Covered is a feature where we examine the merits of various cover songs, debating whether or not they capture the spirit and intent of the original, if the cover adds anything new, and whether or not it perhaps surpasses the original.  If we fail on those counts, at the very least we may expose you to different versions of great songs you hadn’t heard before. 

Today’s inspiration comes from the simple fact that I was listening to the underrated punk band Mclusky this afternoon.  They’re now defunct, but they left us with some classic post-hardcore albums that are an excellent mix of fiery intensity and bitterly sarcastic humor.   Just taking a look at their album titles should give a clue about the latter (My Pain and Sadness Is More Sad and Painful Than Yours and The Difference Between Me and You Is That I’m Not On Fire come to mind, but knowing the allusion of Mclusky Do Dallas is hilarious as well).

“To Hell With Good Intentions” is one of my favorites, with its string of ridiculous boasts for each verse, mirrored by the nonsensical response of “My love is bigger than your love” and punctuated by the simple warning of the chorus: “We’re all going straight to hell.”  Musically, it’s spare, simple, and direct, marked most notably by a rhythmic bass hit that emphasizes each line.
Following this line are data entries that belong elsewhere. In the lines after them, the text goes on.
-- ==== Sys2Proof/Machine/MemInstr.lean ====
section
/-!
DEFINITION. Sys2Proof/Machine/MemInstr.lean: loads, stores, prefetch and buffer records (R269 to R272), the return from a page
fault (R279), non-coherent windows (R285, R286) and the harvest of dirty records (R288).
-/

namespace Sys2Proof.Machine

/-! ## Shared parts of loads and stores -/

/-- Bytes per access and registers of a per-lane instruction (R265, R270). -/
def mBytes (f : FmtM) : Nat := if Ty.bits f.ty < 32 then Ty.bits f.ty / 8 else 4 * (f.cnt.toNat + 1)

def mCount (f : FmtM) : Nat := if Ty.bits f.ty < 32 then 1 else f.cnt.toNat + 1

/-- Bytes per access of a uniform instruction. -/
def uBytes (f : FmtM) : Nat := Ty.bits f.ty / 8 * (f.cnt.toNat + 1)

/-- What a per-lane access asks. -/
def laneAsk (f : FmtM) (k : Kind) : Ask := ⟨Nat.min (Ty.bits f.ty / 8) 8, mBytes f, k, false⟩

def uniAsk (f : FmtM) (k : Kind) : Ask := ⟨Ty.bits f.ty / 8, uBytes f, k, true⟩

/-- The bytes of one lane as numbers; bytes that a dropped lane has none of are zero. -/
def laneNat (n : Nat) (xs : List (Nat × Nat × Byte)) (lane : Nat) : Nat :=
  natOfBytes ((laneBytes n xs lane).map (fun b => b.getD 0))

/-- Line requests of which some are remote: every one becomes a request whose reply the slot waits for; local lines are read
now. -/
def State.sendReads (s : State) (ls : List LineReq) : State :=
  let send (acc : List Nat × State) (r : LineReq) : List Nat × State :=
    match r.place with
    | .rem peer m =>
      let x := acc.2.sendReq false none peer r.va m .read r.bytes none
      (acc.1 ++ [x.1], x.2)
    | _ =>
      let y := acc.2.readReq r
      let x := y.2.sendReq false none s.selfPkg r.va 0 .read r.bytes (some (.data (y.1.getD [])))
      (acc.1 ++ [x.1], x.2)
  let r := ls.foldl send ([], s)
  r.2.setF (fun f => { f with sent := r.1 })

/-- A load: its lines are read, with replies of peers where some are remote. -/
def State.loadVia (s : State) (uniform : Bool) (res : Except MStop Resolved) (finish : List (Nat × Nat × Byte) → State → State) : State :=
  s.withReplies uniform
    (fun s =>
      match res with
      | .error e => s.memStop e
      | .ok r =>
        if r.lines.any (fun x => x.place.remote) then s.sendReads r.lines
        else let x := s.readReqs r.lines; finish x.1 x.2)
    finish

/-- A store of line requests, remote ones handed to the port (R362). -/
def State.storeLines (s : State) (ls : List LineReq) (data : Nat → Nat → Byte) : State :=
  ls.foldl
    (fun s r =>
      match r.place with
      | .rem peer m => (s.sendReq true none peer r.va m (.write (reqStores r data)) [] none).2
      | _ => s.storeReq r data)
    s

/-- A store through the address path. -/
def State.storeVia (s : State) (res : Except MStop Resolved) (data : Nat → Nat → Byte) : State :=
  match res with
  | .error e => s.memStop e
  | .ok r => (s.storeLines r.lines data).retire []

/-- Byte j of a number. -/
def byteAt (x j : Nat) : Byte := BitVec.ofNat 8 (x / 256 ^ j)

/-! ## Loads and stores (R269, R270) -/

/-- The registers that a load of consecutive registers writes, in a group. -/
def Group.putWords (g : Group) (d l : Nat) (x : Nat) : Nat → Group
  | 0 => g
  | n + 1 => Group.putWords (g.setV d l (BitVec.ofNat 32 x)) (d + 1) l (x / 2 ^ 32) n

/-- `ld` -/
def execLd (f : FmtM) (s : State) : Res :=
  let regs := vregs f.d.toNat (mCount f)
  .next (s.slot (.ld f) { reads := useX f, writes := regs } (fun s =>
    s.loadVia false (s.resolve f (laneAsk f .read) .plain true (s.laneIxs f)) (fun xs s =>
      let put (g : Group) (l : Nat) : Group :=
        let x := laneNat (mBytes f) xs l
        if Ty.bits f.ty < 32 then g.putI f.ty f.d.toNat l x else g.putWords f.d.toNat l x (mCount f)
      (s.setG (fun g => s.lanes.foldl put g)).retire regs)))

/-- The data of `st` and `vstc`: byte j of a lane's registers. -/
def Group.storeByte (g : Group) (f : FmtM) (l j : Nat) : Byte := byteAt (g.vreg (f.d.toNat + j / 4) l).toNat (j % 4)

/-- `st` -/
def execSt (f : FmtM) (s : State) : Res :=
  .next (s.slot (.st f) { reads := useX f ++ vregs f.d.toNat (mCount f) } (fun s =>
    let g := s.cg
    s.storeVia (s.resolve f (laneAsk f .write) .plain true (s.laneIxs f)) (g.storeByte f)))

/-- `ldu` and `stu` do not go through an interleave record (R270). -/
def State.notInterleaved (s : State) (slot : Nat) (k : State → State) : State :=
  if (s.ct.record slot).mode == .interleave then s.raise 0x04D else k s

/-- `ldu` -/
def execLdu (f : FmtM) (s : State) : Res :=
  let regs := uregs f.d.toNat (f.cnt.toNat + 1)
  let w := Ty.bits f.ty / 8
  .next (s.slot (.ldu f) { reads := useX f, writes := regs } (fun s =>
    s.whenActs (fun s =>
      s.notInterleaved f.bf.toNat (fun s =>
        s.loadVia true (s.resolve f (uniAsk f .read) .plain true (s.oneIx f)) (fun xs s =>
          let x := laneNat (uBytes f) xs 0
          let put (g : Group) (i : Nat) : Group :=
            g.setU (f.d.toNat + i) (BitVec.ofNat 64 (x / 256 ^ (w * i) % 256 ^ w))
          (s.setG (fun g => (List.range (f.cnt.toNat + 1)).foldl put g)).retire regs)))))

/-- `stu` -/
def execStu (f : FmtM) (s : State) : Res :=
  let w := Ty.bits f.ty / 8
  .next (s.slot (.stu f) { reads := useX f ++ uregs f.d.toNat (f.cnt.toNat + 1) } (fun s =>
    s.whenActs (fun s =>
      s.notInterleaved f.bf.toNat (fun s =>
        let g := s.cg
        s.storeVia (s.resolve f (uniAsk f .write) .plain true (s.oneIx f))
          (fun _ j => byteAt (g.ureg (f.d.toNat + j / w)).toNat (j % w))))))

/-- `pfh` (R271): accesses of one byte are never misaligned, every other failure is dropped, and it completes at issue. -/
def execPfh (f : FmtM) (s : State) : Res :=
  .next (s.slot (.pfh f) { reads := useX f } (fun s => s.retireNow))

/-! ## Buffer records (R272) -/

/-- A record checked by R264 and written to a slot. -/
def State.setRecord (s : State) (k : Nat) (x : BitVec 256) : State :=
  if recordBad x then s.raise 0x042 else (s.setT (fun t => { t with bf := Map.set 0 t.bf k x })).retire []

/-- `ldbf`: out of bounds faults whatever the record's oob. -/
def execLdbf (f : FmtM) (s : State) : Res :=
  .next (s.slot (.ldbf f) { reads := useX f } (fun s =>
    s.whenActs (fun s =>
      let r := (s.ct.record f.bf.toNat).asStrict
      s.loadVia true (s.resolveRec r f.bf.toNat f.off ⟨32, 32, .read, true⟩ .plain true (s.oneIx f)) (fun xs s =>
        s.setRecord f.d.toNat (BitVec.ofNat 256 (laneNat 32 xs 0))))))

/-- `mkbf` -/
def execMkbf (f : FmtE) (s : State) : Res :=
  .next (s.slot (.mkbf f) { reads := uregs f.a.toNat 4 } (fun s =>
    s.whenActs (fun s =>
      let g := s.cg
      let a := f.a.toNat
      s.setRecord (f.imm.extractLsb' 0 5).toNat (g.ureg (a + 3) ++ g.ureg (a + 2) ++ g.ureg (a + 1) ++ g.ureg a))))

/-- `bfq` -/
def execBfq (f : FmtE) (s : State) : Res :=
  .next (s.slot (.bfq f) { writes := [.s f.d.toNat] } (fun s =>
    s.whenActs (fun s =>
      let x : BitVec 256 := Map.get 0 s.ct.bf (f.imm.extractLsb' 0 5).toNat
      s.writeU f.d (x.extractLsb' (64 * f.sub.toNat) 64))))

/-! ## Non-coherent windows (R285, R286) -/

/-- The virtual lines of one-byte accesses. -/
def State.windowBytes (s : State) (f : FmtM) : Except MStop (List (Nat × List (Nat × Nat × Nat))) :=
  let t := s.ct
  let r := t.record f.bf.toNat
  let g := s.cur.ref.group
  match checkLanes t r g f.off f.bf.toNat ⟨1, 1, .read, false⟩ (s.laneIxs f) with
  | .error e => .error e
  | .ok (live, _) => .ok (coalesce (allBytes t r g f.off 1 live))

/-- The lines of one-byte accesses, without those whose page is not present (R285). -/
def State.windowLines (s : State) (f : FmtM) : Except MStop (List LineReq) :=
  let t := s.ct
  let a : Ask := ⟨1, 1, .read, false⟩
  match s.windowBytes f with
  | .error e => .error e
  | .ok ls =>
    let absent (va : Nat) : Bool :=
      match s.translate t.ctx (!s.cg.sys) .read va with
      | .error (.trap c _ _ _ _) => c == 0x048
      | _ => false
    match translateLines s t.ctx (!s.cg.sys) f.bf.toNat a (ls.filter (fun p => !absent p.1)) with
    | .error e => .error e
    | .ok reqs =>
      match stepSix a (reqs.map (fun x => (x, match x.place with | .nc m => s.reachNc t.core m | _ => .ok))) with
      | some e => .error e
      | none => .ok reqs

/-- The walks of the lines of one-byte accesses have been made (R276), those of pages that are not present among them. -/
def State.windowLooked (s : State) (f : FmtM) : State :=
  match s.windowBytes f with
  | .error _ => s
  | .ok ls =>
    ls.foldl (fun s l =>
      match s.lookup s.ct.ctx l.1 with
      | .leaf _ _ => s.cache s.ct.ctx l.1
      | _ => s.looked s.ct.ctx l.1) s

/-- `wbl` and `invl`: dirty bytes go home, and `invl` discards the copies. -/
def State.cleanLines (s : State) (f : FmtM) (discard : Bool) : State :=
  match s.windowLines f with
  | .error e => s.memStop e
  | .ok reqs =>
    let core := s.ct.core
    let clean (s : State) (r : LineReq) : State :=
      match r.place with
      | .nc m => let s := s.writeBackNc core m; if discard then s.dropNc core m else s
      | _ => s
    (reqs.foldl clean (s.windowLooked f)).retire []

/-- `wbl` -/
def execWbl (f : FmtM) (s : State) : Res :=
  .next (s.slot (.wbl f) { reads := useX f } (fun s => s.cleanLines f false))

/-- `invl` -/
def execInvl (f : FmtM) (s : State) : Res :=
  .next (s.slot (.invl f) { reads := useX f } (fun s => s.cleanLines f true))

/-- The fields of a window register pair: enable, first address, limit. -/
def winBase (b : DWord) : Nat := 4096 * field b 56 12

/-- Why `rngw` refuses a pair (R286). -/
def Ctx.windowBad (c : Ctx) (n : Nat) (b l : DWord) : Bool :=
  let en := b.getLsbD 0
  field b 63 57 != 0 || field b 11 1 != 0 || field l 63 57 != 0 || field l 11 0 != 0
  || (en && decide (winBase l ≤ winBase b))
  || (en && (List.range 16).any (fun i =>
        let b' := c.sreg (0x410 + i)
        let l' := c.sreg (0x420 + i)
        i != n && b'.getLsbD 0 && decide (winBase b < winBase l') && decide (winBase b' < winBase l)))

/-- The copies of a context's lines in a virtual range, with their cores in ascending order. -/
def State.copiesIn (s : State) (ctx lo hi : Nat) : List (Nat × Nat × NcLine) :=
  (s.nc.map (fun p =>
    p.2.filterMap (fun q =>
      if q.2.ctx = ctx ∧ lo ≤ q.2.va ∧ q.2.va < hi then some (p.1, q.1, q.2) else none))).flatten

/-- Bytes dirty in more than one of some copies (R286). -/
def overlapCount (l : List (Nat × Nat × NcLine)) : Nat :=
  let lines := sortNats (l.map (fun p => p.2.1))
  lines.foldl
    (fun n m =>
      let here := l.filter (fun p => p.2.1 == m)
      n + ((List.range 64).filter (fun i =>
        decide (1 < (here.filter (fun p => p.2.2.mask.getLsbD i)).length))).length) 0

/-- Step 2 of R286: dirty bytes applied at the home in ascending core number, copies discarded, overlaps counted. -/
def State.closeWindow (s : State) (ctx lo hi : Nat) : State :=
  let l := s.copiesIn ctx lo hi
  let s := l.foldl (fun s p => (s.writeBackNc p.1 p.2.1).dropNc p.1 p.2.1) s
  s.updCtx ctx (fun c => c.setSreg 0x430 (c.sreg 0x430 + BitVec.ofNat 64 (overlapCount l)))

/-- Step 3 of R286: every coherent cached copy of the window's lines is recalled. All copies are, and with them those: a cache may give
up a line at any time, which no program sees (R311, DESIGN CHOICE, log 40). -/
def State.openWindow (s : State) : State := { s with lineOwner := [] }

/-- The write-back of a copy in a range that fails (R325). -/
def State.closeStop (s : State) (ctx lo hi : Nat) : Option MStop :=
  (s.copiesIn ctx lo hi).findSome? (fun p => s.ncStop p.1 p.2.1 p.2.2.va)

/-- `rngw` (R286) -/
def execRngw (f : FmtS) (s : State) : Res :=
  .next (s.slot (.rngw f) { reads := uregs f.a.toNat 2 } (fun s =>
    s.whenActs (fun s =>
      let n := (f.imm.extractLsb' 0 4).toNat
      let b := s.cg.ureg f.a.toNat
      let l := s.cg.ureg (f.a.toNat + 1)
      let ctx := s.ct.ctx
      let c := s.cc
      if c.windowBad n b l then s.raise 0x04D
      else
        let ob := c.sreg (0x410 + n)
        let lo := winBase ob
        let hi := if ob.getLsbD 0 then winBase (c.sreg (0x420 + n)) else lo
        match s.closeStop ctx lo hi with
        | some e => s.memStop e
        | none =>
          let s := if ob.getLsbD 0 then s.closeWindow ctx lo hi else s
          let s := s.updCtx ctx (fun c => (c.setSreg (0x410 + n) b).setSreg (0x420 + n) l)
          let s := if b.getLsbD 0 then s.openWindow else s
          s.retire [])))

/-! ## The return from a page fault (R279) -/

/-- Whether the fault of a handler still stands: none while the walk waits. -/
def State.unresolved (s : State) : Option Bool :=
  let g := s.cg
  let x := g.tfReg 0x473
  if field (g.tfReg 0x470) 8 0 = 0x048 then
    match s.walk s.ct.ctx x.toNat with
    | .wait => none
    | .fail c _ _ => some (c == 0x048)
    | .leaf _ _ => some false
  else some (decide ((s.ct.record (field (g.tfReg 0x475) 4 0)).hwm < x.toNat))

/-- The walk that `frply` makes for a 0x048 loads the entries it reads (R276). -/
def State.frplyWalked (s : State) : State :=
  let g := s.cg
  if field (g.tfReg 0x470) 8 0 = 0x048 then s.walked s.ct.ctx (g.tfReg 0x473).toNat else s

/-- `frply`: a hardware cause 0x048 or 0x04A has entered the handler, else 0x047; the fault still stands, 0x049; otherwise the
group is restored as by `tret` and issues the instruction at `taddr` again. -/
def execFrply (s : State) : Res :=
  .next (s.slot .frply {} (fun s =>
    let g := s.cg
    let code := field (g.tfReg 0x470) 8 0
    if !g.ent || (g.tfReg 0x470).getLsbD 11 || (code != 0x048 && code != 0x04A) then s.raise 0x047
    else
      match s.unresolved with
      | none => s
      | some true => s.frplyWalked.raise 0x049
      | some false =>
        let s := s.frplyWalked
        let back := g.tfReg 0x471
        ((s.track []).returnFromTrap.setF (fun f => { f with pc := back })).stopAtSafePoint s.stopAfter))

/-! ## Dirty records (R287, R288) -/

/-- The lines of a granule lose their write ownership, and lines in C are merged. -/
def State.recallGranule (s : State) (granule : Nat) : State :=
  (List.range 64).foldl (fun s i => s.recall (4096 * granule + 64 * i)) s

/-- Some line in C of a recorded granule lies in a frame that is to come back before its merge (R323). -/
def State.harvestWaits (s : State) (g0 n : Nat) : Bool :=
  s.cLines.any (fun p =>
    let g := p.1 / 64
    decide (g0 ≤ g) && decide (g < g0 + n) && Map.get false s.dirty g && s.reach (64 * p.1) true == .wait)

/-- Sixty-four granules from one are harvested: their records as bits, cleared, with ownership revoked where one was set. -/
def State.harvest (s : State) (g0 : Nat) : Nat × State :=
  (List.range 64).foldl
    (fun acc j =>
      let s := acc.2
      if Map.get false s.dirty (g0 + j) then
        let s := s.recallGranule (g0 + j)
        (acc.1 + 2 ^ j, { s with dirty := Map.erase s.dirty (g0 + j) })
      else acc)
    (0, s)

/-- The line request of one n64 word of the bitmap. -/
def wordReq (va : Nat) (p : Place) : LineReq := ⟨va / 64 * 64, p, (List.range 8).map (fun j => (0, j, va % 64 + j))⟩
It turns out that these elements help make the song an excellent song to cover.  I had a friend whose band used to cover this song, and honestly, it was probably the best song they did–and all they had to do was pretty much play it note-for-note.  The song has a natural energy and bounce, and accomplishes the trick of allowing the vocalist to attempt to be more theatrical while the backing instrumentation can focus on the tight music.  Also, by the end of the song, even if the audience wasn’t familiar with the song, they’ll be able to sing along.

Japandroids are a much much much much better band than my friend’s band, so it should be no surprise that they perform an excellent version of the song.  There’s the necessary musical adjustment from a bass-guitar-drums trio to a guitar-drums duo, with Brian King merging the original’s bassline into a denser overall guitar part.  Japandroids also indulge the natural tendency that occurs when covering punk songs, and that’s to play it faster–but they don’t let the tempo get away from them, meaning that they’re able to convey all the urgency they want from the song, but they keep it constrained well enough that it never feels like rushing.  A lot of credit should be given to David Prowse’s excellent drumming, both for his timekeeping and his spot-on fills.